WHAT THE TASK ASKS - Everything from the first line below through the line with "a poll timeout" is to be transcribed exactly, and nothing past it.

DATA FOR THE TASK -
-- ==== Sys2Proof/Machine/State.lean ====
section
/-! DEFINITION. The machine's state, the reasons a step can stop, and the state after reset. The state
is plain data and holds everything the spec gives the device (INVENTORY.md, heading State). -/

namespace Sys2Proof.Machine

/-- Why a step stops with a fault. -/
inductive Fault
  /-- Raised by an event command, or by an instruction, that the present state rules out: a poll timeout
  where nothing polls, an instruction of a rafter that is not running. The spec has no such event there
  (assumption log 12). Safe: the model stops where the device would have nothing to do. -/
  | notPossible
  deriving DecidableEq, Repr

/-- Why a step is refused. -/
inductive Refusal
  /-- Raised by the arm of a command that has no meaning yet. Safe. -/
  | notModelled (mnemonic : String)
  /-- Raised by the meaning of a command that is not well formed: an operand that does not spell its row (an
  instruction word of another opcode, a ring entry of another operation, a frame that is not 32 words).
  Safe: such a command is none of the table's. -/
  | illFormed
  deriving DecidableEq, Repr

/-- The device. `regs` holds every register of the register map that is its own home, by its offset from
0xF0_0000_0000; `mem` the bytes of bay space and HBM by device address; `syn` the check-bit syndromes of
stored bay words by address / 8 (R284-R286); `work` the time at which a rafter last had work (R347); `free` counts the free values taken, `rdata` is the value
the last register read returned (both are the model's own, assumption log 10 and 11). -/
structure State where
  pending : List Instr := []
  fuses   : Fuses := {}
  time    : TimeSt := {}
  regs    : Tbl Word := []
  mem     : Memory := []
  syn     : Tbl Byte := []
  notices : NoticeSt := {}
  host    : HostSt := {}
  ses     : SesSt := {}
  bat     : BatSt := {}
  gate    : GateSt := {}
  rafters : Tbl Rafter := []
  work    : Tbl Word := []
  bays    : Tbl Bay := []
  spars   : Tbl Spar := []
  eaves   : Tbl Eaves := []
  mesh    : MeshSt := {}
  queues  : Tbl Queue := []
  hbm     : Tbl Stack := []
  power   : PowerSt := {}
  heat    : HeatSt := {}
  flash   : FlashSt := {}
  boot    : BootSt := {}
  stop    : StopSt := {}
  sec     : SecSt := {}
  side    : SideSt := {}
  ports   : Tbl Port := []
  vly     : VlySt := {}
  free    : Nat := 0
  rdata   : Word := 0
  deriving DecidableEq, Repr

/-- The device right after reset (R460, R497, R529-R533): no command waits, no register differs from its
reset value (`regs` lists only registers that do), no memory is listed, the counter reads 0. It is the reset of a
power-on: the standby rail comes up next, and reset is released after it (assumption log 4). -/
def State.reset : State := {}

/-- The answer of a meaning. -/
abbrev Out := Host.Outcome State Fault Refusal

end Sys2Proof.Machine
end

RESULT FOR THIS EXERCISE -
-- ==== Sys2Proof/Machine/State.lean ====
section
/-! DEFINITION. The machine's state, the reasons a step can stop, and the state after reset. The state
is plain data and holds everything the spec gives the device (INVENTORY.md, heading State). -/

namespace Sys2Proof.Machine

/-- Why a step stops with a fault. -/
inductive Fault
  /-- Raised by an event command, or by an instruction, that the present state rules out: a poll timeout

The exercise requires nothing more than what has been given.